VONNEGUT GETS his cynicism about heaven into the act as well. In the most bizarre part of the play, he introduces Wanda June, a 10-year-old girl who has recently arrived in heaven and who describes heaven as a pseudo-country club which everyone's welcome to join. Even Jesus Christ plays shuffleboard there. Wanda June is only tangentially related to the plot: the birthday cake meant for her ends up in the Ryans living room. Susan Morris plays Wanda June with a lot of vitality and youthfulness, but we don't see enough of her; she spends but five minutes on stage. And we're never really sure what she's doing in the play, anyway.
Two of her companions in heaven are Siegfried von Kanigswald (Mark Kingstone), "the beast of Yugoslavia" whom Ryan killed on one of his missions; and Mildred Ryan (Dina Michels), a former wife of Ryan who has turned to alchol and cynicism. In various monologues the two characters cut apart Harold Ryan for his curelty selfishness and sexual abnormalities. Both actors do the best that could be expected with their parts especially Michels who saunters on drunkenly and then saunters off.
But instead of blending into a cohensive unit, the play becomes a potpourri of assorted themes and characters. Only occasionally do sparks ignite, but they only leaves the audience with an unquenched thirst for more. The conversation between Harold Ryan and his son Paul (Leo Luberecki) as Ryan tells of his adventures the audience of for a moment, as the pair's first-ever meeting proves moving. But the momentum doesn't last. Besides, we've seen enough housewives breaking out on their own and we've seen enough of macho men destroyed and replaced by the scientific, mechanized heroes of today.
In the end, the aimless dialogue does in Wanda June. Some lines are crisp--like when Ryan tells us that "educating a beautiful woman is like pouring honey into a fine Swiss watch. Everything stops. "We laugh nervously as we wonder where the plot is taking us--and we discover the answer is nowhere. The world around Harold Ryan deteriorates as his wife, son, and friends leave him and he is left weaponless without his mind for his final battle with suitor Woodly. We watch Ryan struggle to salvage his own faith in himself. But, like Ryan, at the play's end, we've been brought from nowhere to nowhere.

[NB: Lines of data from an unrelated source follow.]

-- ==== Sys2Proof/Machine/Contract.lean ====
section
/-! DEFINITION. The optional reference peripheral contracts of 10_state R48 (I2C) and R55 (SPI), as predicates on traces.
PRESUMED throughout: the spec marks both as general knowledge. NOT adopted by the machine: no step reads them, every draw
stays free (log 21). A claim that wants one names it as a hypothesis. -/

namespace Sys2Proof.Machine

/-- A status flag as a contract knows it: 0; due, when what makes it 1 has begun and, steps being untimed, may or may not be
over; 1. -/
inductive RefFlag where
  | low | due | high
deriving DecidableEq, Repr, Inhabited

/-- A poll of a flag, or none: the contract does not admit the answer. A flag that is 1, or was seen 1, stays 1 until an
event clears it; one that is 0 stays 0; one that is due may be seen either way (log 21). -/
def RefFlag.poll (f : RefFlag) (v : Bool) : Option RefFlag :=
  match f with
  | .low => if v then none else some .low
  | .due => if v then some .high else some .due
  | .high => if v then some .high else none

/-- What makes the flag 1 begins. A flag that is 1 already stays so. -/
def RefFlag.raise (f : RefFlag) : RefFlag :=
  match f with
  | .low => .due
  | .due => .due
  | .high => .high

/-- What was due is over. -/
def RefFlag.settle (f : RefFlag) : RefFlag :=
  match f with
  | .low => .low
  | .due => .high
  | .high => .high

/-- The reference I2C peripheral as R48 describes it: the transfer in progress, whether a NACK or a STOP has ended it, the
flags, and the slave's remaining answers (true: ACK) to the bytes the master sends. A flag changes only where a law of
R48, or the PE law of 70_reset R262, says so: a START clears neither RXNE nor STOPF nor the NACK flag. -/
structure RefI2c where
  rdWrn : Bool
  autoend : Bool
  nbytes : Nat
  moved : Nat
  closed : Bool
  txis : RefFlag
  tc : RefFlag
  rxne : RefFlag
  stopf : RefFlag
  nackf : Bool
  acks : List Bool
deriving DecidableEq, Repr

/-- The reference I2C peripheral before any transfer, with the slave's answers to come. DESIGN CHOICE (log 21): TXIS, TC,
RXNE, STOPF and the NACK flag are 0 here, as PE = 0 leaves them (70_reset R262); R48 gives them no value at the start of a
trace. A claim about another start uses `RefI2c.run` from it. -/
def RefI2c.start (acks : List Bool) : RefI2c :=
  ⟨false, false, 0, 0, false, .low, .low, .low, .low, false, acks⟩

/-- The slave's next answer. DESIGN CHOICE (log 21): a slave with no answer left ACKs. -/
def RefI2c.nextAck (r : RefI2c) : Bool := r.acks.headD true

/-- A NACK received by the master: the NACK flag and the automatic STOP (R48 (a), (b), (e), (f)). The transfer is closed, so
no flag becomes 1 for it again. -/
def RefI2c.nacked (r : RefI2c) : RefI2c := { r with closed := true, nackf := true, stopf := r.stopf.raise }

/-- What follows the last of NBYTES bytes: TC without AUTOEND, STOP with it (R48 (c), (e), (f)). -/
def RefI2c.ended (r : RefI2c) : RefI2c :=
  if r.autoend then { r with closed := true, stopf := r.stopf.raise } else { r with tc := r.tc.raise }

/-- The next byte of a read transfer in RXDATA, if one is left to receive (R48 (d)). -/
def RefI2c.arrive (r : RefI2c) : RefI2c :=
  if r.moved < r.nbytes then
    let r1 := { r with rxne := r.rxne.raise, moved := r.moved + 1 }
    if r1.moved = r1.nbytes then r1.ended else r1
  else r

/-- The peripheral's own answer to the byte it received last: ACK for every byte but the last of NBYTES (R48 (d)). -/
def RefI2c.masterAcks (r : RefI2c) : Bool := decide (r.moved < r.nbytes)

/-- A polled flag of the reference peripheral. -/
def RefI2c.flag (r : RefI2c) (f : I2cFlag) : RefFlag :=
  match f with
  | .txis => r.txis
  | .tc => r.tc
  | .rxne => r.rxne
  | .stopf => r.stopf

/-- The reference peripheral with a polled flag at `x`. -/
def RefI2c.withFlag (r : RefI2c) (f : I2cFlag) (x : RefFlag) : RefI2c :=
  match f with
  | .txis => { r with txis := x }
  | .tc => { r with tc := x }
  | .rxne => { r with rxne := x }
  | .stopf => { r with stopf := x }

/-- A poll of the reference I2C peripheral, or none: the contract does not admit it. TC seen 1 says that every byte has been
transferred, so that a byte received last is in RXDATA (R48 (c), (d)). -/
def RefI2c.afterPoll (r : RefI2c) (f : I2cFlag) (v : Bool) : Option RefI2c :=
  match (r.flag f).poll v with
  | some x =>
    let r1 := r.withFlag f x
    some (if f = .tc ∧ v = true then { r1 with rxne := r1.rxne.settle } else r1)
  | none => none

/-- A START: the address byte goes out; on an ACK TXIS rises or, in a read, the first byte arrives (R48 (a), (d)). It
clears TC (R48 (c)). A STOP that was due comes before the START on the bus, so STOPF is 1 from here on until it is cleared
(R48 (e), (f), (g)); that this holds from the register write on is a DESIGN CHOICE (log 21). -/
def RefI2c.restart (r : RefI2c) (rdWrn : Bool) (nbytes : Nat) (autoend : Bool) : RefI2c :=
  let r1 :=
    { r with
      rdWrn := rdWrn, autoend := autoend, nbytes := nbytes, moved := 0, closed := false, tc := .low
      stopf := r.stopf.settle
      acks := r.acks.tail }
  if r.nextAck then (if rdWrn then r1.arrive else { r1 with txis := r1.txis.raise }) else r1.nacked

/-- A byte written (R48 (b), (c), (e)): TXIS falls, and rises again on an ACK while bytes are left. A byte outside a write
transfer, or after its end, sets nothing. -/
def RefI2c.send (r : RefI2c) : RefI2c :=
  let r1 := { r with txis := .low }
  if r.closed || r.rdWrn || decide (r.nbytes ≤ r.moved) then r1
  else
    let r2 := { r1 with moved := r.moved + 1, acks := r.acks.tail }
    if r.nextAck then (if r2.moved < r2.nbytes then { r2 with txis := .due } else r2.ended) else r2.nacked

/-- A byte read: RXNE falls, and the next byte of the transfer arrives (R48 (d)). -/
def RefI2c.receive (r : RefI2c) : RefI2c :=
  let r1 := { r with rxne := .low }
  if r.closed || !r.rdWrn then r1 else r1.arrive

/-- `I2C_STOP`: the STOP ends the transfer, clears TC and is detected (R48 (c), (e), (f)). DESIGN CHOICE (log 21): it does so
too where no transfer is open, or before NBYTES bytes have moved, of which R48 (e) says nothing. -/
def RefI2c.stopNow (r : RefI2c) : RefI2c :=
  { r with closed := true, tc := .low, stopf := r.stopf.raise }

/-- `I2C_CLRSTOPF` (R48 (f)). -/
def RefI2c.clearStopf (r : RefI2c) : RefI2c := { r with stopf := .low }

/-- One event at the reference I2C peripheral (R48), or none: the contract does not admit it. Of its polls, those of TXIS,
TC, RXNE and STOPF answer as `RefFlag.poll` says; a transfer-control write without START leaves all as it is (log 21). -/
def RefI2c.after (r : RefI2c) (ev : Event) : Option RefI2c :=
  match ev with
  | .i2cCr2 _ rdWrn nbytes autoend start => some (if start then r.restart rdWrn nbytes.toNat autoend else r)
  | .i2cTx _ => some r.send
  | .i2cRx _ => some r.receive
  | .i2cStop => some r.stopNow
  | .i2cClrStopf => some r.clearStopf
  | .i2cPoll f v => r.afterPoll f v
  | .i2cPe pe => some (if pe then r else RefI2c.start r.acks)
  | .i2cClkSel _ | .i2cTiming _ _ _ _ _ | .spiSpe _ | .spiCfg _ | .spiTx8 _ | .spiTx16 _ | .spiRx8 _ | .spiRx16 _
  | .spiPoll _ _ | .csHigh | .csLow => some r

/-- The reference I2C peripheral after a trace, or none: some answer in the trace breaks the contract. -/
def RefI2c.run (r : RefI2c) : List Event → Option RefI2c
  | [] => some r
  | ev :: rest =>
    match r.after ev with
    | some r' => r'.run rest
    | none => none

/-- The contract of 10_state R48: the trace is one the reference peripheral admits, for the slave's answers `acks`, with
every flag 0 before it (`RefI2c.start`, log 21). -/
def i2cContract (acks : List Bool) (trace : List Event) : Bool := ((RefI2c.start acks).run trace).isSome

/-- STOPF is left set by a trace: the STOP was detected, or is due and no event clears the flag any more (R48 (f), (g),
70_reset R262). -/
def stopfLeftSet (acks : List Bool) (trace : List Event) : Bool :=
  match (RefI2c.start acks).run trace with
  | some r => decide (r.stopf ≠ .low)
  | none => false

/-- The reference SPI peripheral: the last DR write whose exchange has not been read, with its width in bytes, whether that
exchange is the only one not read, and the two flags (R55 (a), (b)). -/
structure RefSpi where
  sent : Option (Nat × BitVec 16)
  alone : Bool
  txe : RefFlag
  rxne : RefFlag
deriving DecidableEq, Repr

/-- The reference SPI peripheral with nothing written to DR: DR can accept a value (R55 (a)). DESIGN CHOICE (log 21): a
trace begins with no exchange unread and RXNE 0; R55 gives no start. -/
def RefSpi.start : RefSpi := ⟨none, true, .high, .low⟩

/-- A DR write of `width` bytes. TXE is 1 again once DR has passed the value on, and RXNE once the exchange is complete
(R55 (a), (b)); both are due, since neither moment is timed. -/
def RefSpi.afterWrite (r : RefSpi) (width : Nat) (v : BitVec 16) : RefSpi :=
  ⟨some (width, v), r.sent.isNone, .due, r.rxne.raise⟩

/-- A poll of the reference SPI peripheral, or none: the contract does not admit it. RXNE seen 1 for the only exchange says
that it is complete, so that DR can accept a value. -/
def RefSpi.afterPoll (r : RefSpi) (f : SpiFlag) (v : Bool) : Option RefSpi :=
  match f with
  | .txe =>
    match r.txe.poll v with
    | some x => some { r with txe := x }
    | none => none
  | .rxne =>
    match r.rxne.poll v with
    | some x => some { r with rxne := x, txe := if v && r.alone then r.txe.settle else r.txe }
    | none => none

/-- A DR read of `width` bytes returning `v`, or none. It returns what was received in the exchange of the DR write it
follows (42_spi R183), at that write's width (R54), and clears RXNE (R55 (b)). With `echo`, that is the value sent in the
exchange (R55 (c)). DESIGN CHOICE (log 21): an exchange left unread before that write is lost. -/
def RefSpi.afterRead (echo : Bool) (r : RefSpi) (width : Nat) (v : BitVec 16) : Option RefSpi :=
  match r.sent with
  | some (w, x) => if w = width ∧ (echo = true → v = x) then some RefSpi.start else none
  | none => none

/-- One event at the reference SPI peripheral (R55), or none: the contract does not admit it. DESIGN CHOICE (log 21): R55
gives SPI_SPE and SPI_CFG no effect on the flags or on an unread value, so neither changes anything here. -/
def RefSpi.after (echo : Bool) (r : RefSpi) (ev : Event) : Option RefSpi :=
  match ev with
  | .spiTx8 b => some (r.afterWrite 1 (b.setWidth 16))
  | .spiTx16 w => some (r.afterWrite 2 w)
  | .spiRx8 v => r.afterRead echo 1 (v.setWidth 16)
  | .spiRx16 v => r.afterRead echo 2 v
  | .spiPoll f v => r.afterPoll f v
  | .i2cClkSel _ | .i2cPe _ | .i2cTiming _ _ _ _ _ | .i2cCr2 _ _ _ _ _ | .i2cStop | .i2cTx _ | .i2cRx _ | .i2cPoll _ _
  | .i2cClrStopf | .spiSpe _ | .spiCfg _ | .csHigh | .csLow => some r

/-- The reference SPI peripheral after a trace, or none: some answer in the trace breaks the contract. -/
def RefSpi.run (echo : Bool) (r : RefSpi) : List Event → Option RefSpi
  | [] => some r
  | ev :: rest =>
    match r.after echo ev with
    | some r' => r'.run echo rest
    | none => none

/-- The contract of 10_state R55 (a), (b), and with `echo` also (c), from `RefSpi.start` (log 21). -/
def spiContract (echo : Bool) (trace : List Event) : Bool := (RefSpi.start.run echo trace).isSome

end Sys2Proof.Machine
end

Vonnegut's play is unfinished and unpolished, no, for the most part, is Kirkland's production of it. And with a lousy script and poor tuning it's easy to understand why the actors often seem uninspiring. Had Vonnegut polished his modern-day Odyssey better, perhaps Kirkland could have utilized the talents simmering in most of the cast. But for the time being. You'd do better to stick with Homer.